theorem shutting_ext (s : State) (k : Slot) (x : Ext) (c : ShutCause) (r : Option (ReqTag × Station)) :
    ∃ y, (s.shutting k x c r).dir.ext[k] = some y ∧ (x.shutFor c r).KeptIn y := by
  have hset : (s.setExt k (some (x.shutFor c r))).dir.ext[k] = some (x.shutFor c r) :=
    (setExt_get s k k _).trans (if_pos rfl)
  exact ((polices_residents _ x.residents).ext k).2 _ hset

theorem shutting_request (s : State) (k : Slot) (x : Ext) (c : ShutCause) (r : Option (ReqTag × Station)) :
    (s.shutting k x c r).dir.request = s.dir.request ∧ (s.shutting k x c r).dir.reqTag = s.dir.reqTag := by
  have h := residents_dir (s.setExt k (some (x.shutFor c r))) x.residents
  exact ⟨(congrArg Directory.request h :), (congrArg Directory.reqTag h :)⟩

/-- R72: the shut that is decided stands in the extension. -/
theorem decideShut_ext {s : State} {k : Slot} {x : Ext} (hx : s.dir.ext[k] = some x)
    (hd : x.shutDue = none) (ha : s.shutApplied k = false) (c : ShutCause) (r : Option (ReqTag × Station)) :
    ∃ y, (s.decideShut k c r).dir.ext[k] = some y ∧ (x.shutFor c r).KeptIn y := by
  rw [decideShut_due hx hd ha]
  split <;> exact shutting_ext s k x c r

/-- R72, R86: in MEMBER the SHUT is queued. -/
theorem decideShut_queues {s : State} {k : Slot} {x : Ext} (hx : s.dir.ext[k] = some x)
    (hd : x.shutDue = none) (ha : s.shutApplied k = false) (hm : s.mem.state = .member) (c : ShutCause)
    (r : Option (ReqTag × Station)) :
    (s.decideShut k c r).bus = s.bus.queue { dest := none, body := shutBody k (x.shutFor c r) c } := by
  rw [decideShut_due hx hd ha, if_pos hm]
  exact congrArg (fun b : Bus => b.queue _) (shutting_bus s k x c r)

theorem decideShut_silent {s : State} {k : Slot} (hm : s.mem.state ≠ .member) (c : ShutCause)
    (r : Option (ReqTag × Station)) : (s.decideShut k c r).bus = s.bus :=
  (silent_decideShut s k c r).bus hm

theorem decideShut_request (s : State) (k : Slot) (c : ShutCause) (r : Option (ReqTag × Station)) :
    (s.decideShut k c r).dir.request = s.dir.request ∧ (s.decideShut k c r).dir.reqTag = s.dir.reqTag := by
  unfold State.decideShut
  split
  · exact ⟨rfl, rfl⟩
  next x hx =>
    dsimp only
    split
    · exact ⟨rfl, rfl⟩
    · split <;> exact shutting_request s k x c r

/-! ### What policy work queues -/

/-- The body of a frame that policy work from `s` to `t` has queued, with the record that stands behind it:
a SHUT of a cause in `cs`, a CLAIM, or the RECALL of an empty request list. -/
def State.workOf (s t : State) (cs : List ShutCause) : Body → Prop
  | .shut k c _ => c ∈ cs ∧ ∃ x, t.dir.ext[k] = some x ∧ x.shutDue = some c
  | .claim k kd => s.recallPermission = true ∧ ∃ e ∈ t.plc.claims, e.slot = k ∧ e.kind = kd ∧ e.phase = .queued
  | .recall tag r g => s.recallPermission = true ∧ s.dir.request = none ∧ r = s.mem.stn ∧
      ∃ e, t.dir.request = some (.recall e) ∧ e.tag = tag ∧ e.phase = .queued ∧ e.target = g
  | _ => False

/-- Policy work from `s` to `t`: the request list is as before or holds a new RECALL entry, and the frames
queued are policy frames with shuts of causes in `cs`. -/
structure Queues (cs : List ShutCause) (s t : State) : Prop extends Polices s t where
  asks : t.dir.request = s.dir.request ∧ t.dir.reqTag = s.dir.reqTag ∨
    s.dir.request = none ∧ s.recallStands ≠ none ∧
      ∃ e, t.dir.request = some (.recall e) ∧ e.phase = .queued ∧ e.tag = s.dir.reqTag
  frames : ∃ l m, t.bus.tx = s.bus.tx ++ l ∧ t.bus.held = s.bus.held ++ m ∧
    ∀ q, q ∈ l ∨ q ∈ m → q.dest = none ∧ s.workOf t cs q.body
  behind : ∃ n, t.bus.tx ++ t.bus.held = s.bus.tx ++ s.bus.held ++ n

/-- R111: policy work changes nothing that the need of a recall is read from. -/
theorem Polices.recallStands {s t : State} (h : Polices s t) : t.recallStands = s.recallStands := by
  unfold State.recallStands State.recallTarget State.me
  rw [h.line, h.rep, h.mem]

namespace Queues

theorem of_silent {cs : List ShutCause} {s t : State} (h : Polices s t) (hb : t.bus = s.bus)
    (ha : t.dir.request = s.dir.request ∧ t.dir.reqTag = s.dir.reqTag) : Queues cs s t :=
  { h with
    asks := .inl ha
    frames := ⟨[], [], by rw [hb, List.append_nil], by rw [hb, List.append_nil], by simp⟩
    behind := ⟨[], by rw [hb, List.append_nil]⟩ }

theorem refl (cs : List ShutCause) (s : State) : Queues cs s s := of_silent (Polices.refl s) rfl ⟨rfl, rfl⟩

/-- One frame joins, behind work that left the bus. -/
theorem of_queue {cs : List ShutCause} {s t : State} {q : QFrame} (h : Polices s t)
    (hb : t.bus = s.bus.queue q)
    (ha : t.dir.request = s.dir.request ∧ t.dir.reqTag = s.dir.reqTag ∨ s.dir.request = none ∧
      s.recallStands ≠ none ∧ ∃ e, t.dir.request = some (.recall e) ∧ e.phase = .queued ∧ e.tag = s.dir.reqTag)
    (hq : q.dest = none ∧ s.workOf t cs q.body) : Queues cs s t := by
  refine { h with asks := ha, frames := ?_, behind := ⟨[q], by rw [hb, Bus.queue_all]⟩ }
  have hg := Bus.queue_gained s.bus q
  rw [← hb, Bus.gained] at hg
  split at hg
  next hroom =>
    refine ⟨[q], [], hg.1, by rw [hg.2, hroom.2]; rfl, fun x hx => ?_⟩
    rcases hx with hx | hx
    · rw [List.mem_singleton.1 hx]
      exact hq
    · cases hx
  · refine ⟨[], [q], by rw [hg.1, List.append_nil], hg.2, fun x hx => ?_⟩
    rcases hx with hx | hx
    · cases hx
    · rw [List.mem_singleton.1 hx]
      exact hq

/-- What later policy work leaves of the record behind a frame. -/
theorem workOf_later {cs : List ShutCause} {s t u : State} {b : Body} (h : s.workOf t cs b)
    (g : Queues cs t u) : s.workOf u cs b := by
  refine ?body
  cases b
  case body.shut k c a =>
    obtain ⟨hc, x, hx, hdue⟩ := h
    obtain ⟨y, hy, hkept⟩ := (g.ext k).2 x hx
    exact ⟨hc, y, hy, ((hkept.due (by rw [hdue]; rfl)).1).trans hdue⟩
  case body.claim k kd =>
    obtain ⟨hp, e, he, hslot, hkind, hphase⟩ := h
    obtain ⟨f, hf, fslot, fkind, fphase⟩ := g.kept e he
    exact ⟨hp, f, hf, fslot.trans hslot, fkind.trans hkind, fphase.trans hphase⟩
  case body.recall tag r st =>
    obtain ⟨hp, hno, hr, e, he, htag⟩ := h
    rcases g.asks with ⟨hreq, -⟩ | ⟨hnone, -⟩
    · exact ⟨hp, hno, hr, e, hreq.trans he, htag⟩
    · rw [he] at hnone
      cases hnone
  all_goals exact h

/-- What a frame queued later has been queued for. -/
theorem workOf_earlier {cs : List ShutCause} {s t u : State} {b : Body} (h : Queues cs s t)
    (g : t.workOf u cs b) : s.workOf u cs b := by
  have hperm := h.recallPermission
  refine ?body
  cases b
  case body.shut k c a => exact g
  case body.claim k kd =>
    obtain ⟨hp, he⟩ := g
    exact ⟨hperm ▸ hp, he⟩
  case body.recall tag r st =>
    obtain ⟨hp, hno, hr, he⟩ := g
    refine ⟨hperm ▸ hp, ?_, by rw [hr, h.mem], he⟩
    rcases h.asks with ⟨hreq, -⟩ | ⟨-, -, e, hreq, -⟩
    · rw [← hreq, hno]
    · rw [hno] at hreq
      cases hreq
  all_goals exact g

theorem trans {cs : List ShutCause} {s t u : State} (h : Queues cs s t) (g : Queues cs t u) :
    Queues cs s u := by
  refine { h.toPolices.trans g.toPolices with asks := ?_, frames := ?_, behind := ?_ }
  · rcases h.asks with ⟨hreq, htag⟩ | ⟨hno, hst, e, he, hphase, hetag⟩
    · rcases g.asks with ⟨greq, gtag⟩ | ⟨gno, gst, e, he, hphase, hetag⟩
      · exact .inl ⟨greq.trans hreq, gtag.trans htag⟩
      · exact .inr ⟨by rw [← hreq, gno], by rwa [← h.recallStands], e, he, hphase, hetag.trans htag⟩
    · rcases g.asks with ⟨greq, -⟩ | ⟨gno, -⟩
      · exact .inr ⟨hno, hst, e, greq.trans he, hphase, hetag⟩
      · rw [he] at gno
        cases gno
  · obtain ⟨l, m, hl, hm, hall⟩ := h.frames
    obtain ⟨l', m', hl', hm', hall'⟩ := g.frames
    refine ⟨l ++ l', m ++ m', by rw [hl', hl, List.append_assoc], by rw [hm', hm, List.append_assoc],
      fun q hq => ?_⟩
    have hcases : (q ∈ l ∨ q ∈ m) ∨ q ∈ l' ∨ q ∈ m' := by
      simp only [List.mem_append] at hq
      tauto
    rcases hcases with hq | hq
    · obtain ⟨hd, hb⟩ := hall q hq
      exact ⟨hd, workOf_later hb g⟩
    · obtain ⟨hd, hb⟩ := hall' q hq
      exact ⟨hd, workOf_earlier h hb⟩
  · obtain ⟨l, hl⟩ := h.behind
    obtain ⟨m, hm⟩ := g.behind
    exact ⟨l ++ m, by rw [hm, hl, List.append_assoc]⟩

theorem mono {cs ds : List ShutCause} {s t : State} (h : Queues cs s t) (hsub : ∀ c ∈ cs, c ∈ ds) :
    Queues ds s t := by
  obtain ⟨l, m, hl, hm, hall⟩ := h.frames
  refine { h with frames := ⟨l, m, hl, hm, fun q hq => ⟨(hall q hq).1, ?_⟩⟩ }
  have hb := (hall q hq).2
  cases hbody : q.body <;> rw [hbody] at hb
  case shut k c a => exact ⟨hsub c hb.1, hb.2⟩
  all_goals exact hb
• • • • •
* **What you are asked to do**: Where a line of the records above holds the word "greq", copy that line.

* **Output for this exercise**:
    · rcases g.asks with ⟨greq, gtag⟩ | ⟨gno, gst, e, he, hphase, hetag⟩
      · exact .inl ⟨greq.trans hreq, gtag.trans htag⟩
    · rcases g.asks with ⟨greq, -⟩ | ⟨gno, -⟩
      · exact .inr ⟨hno, hst, e, greq.trans he, hphase, hetag⟩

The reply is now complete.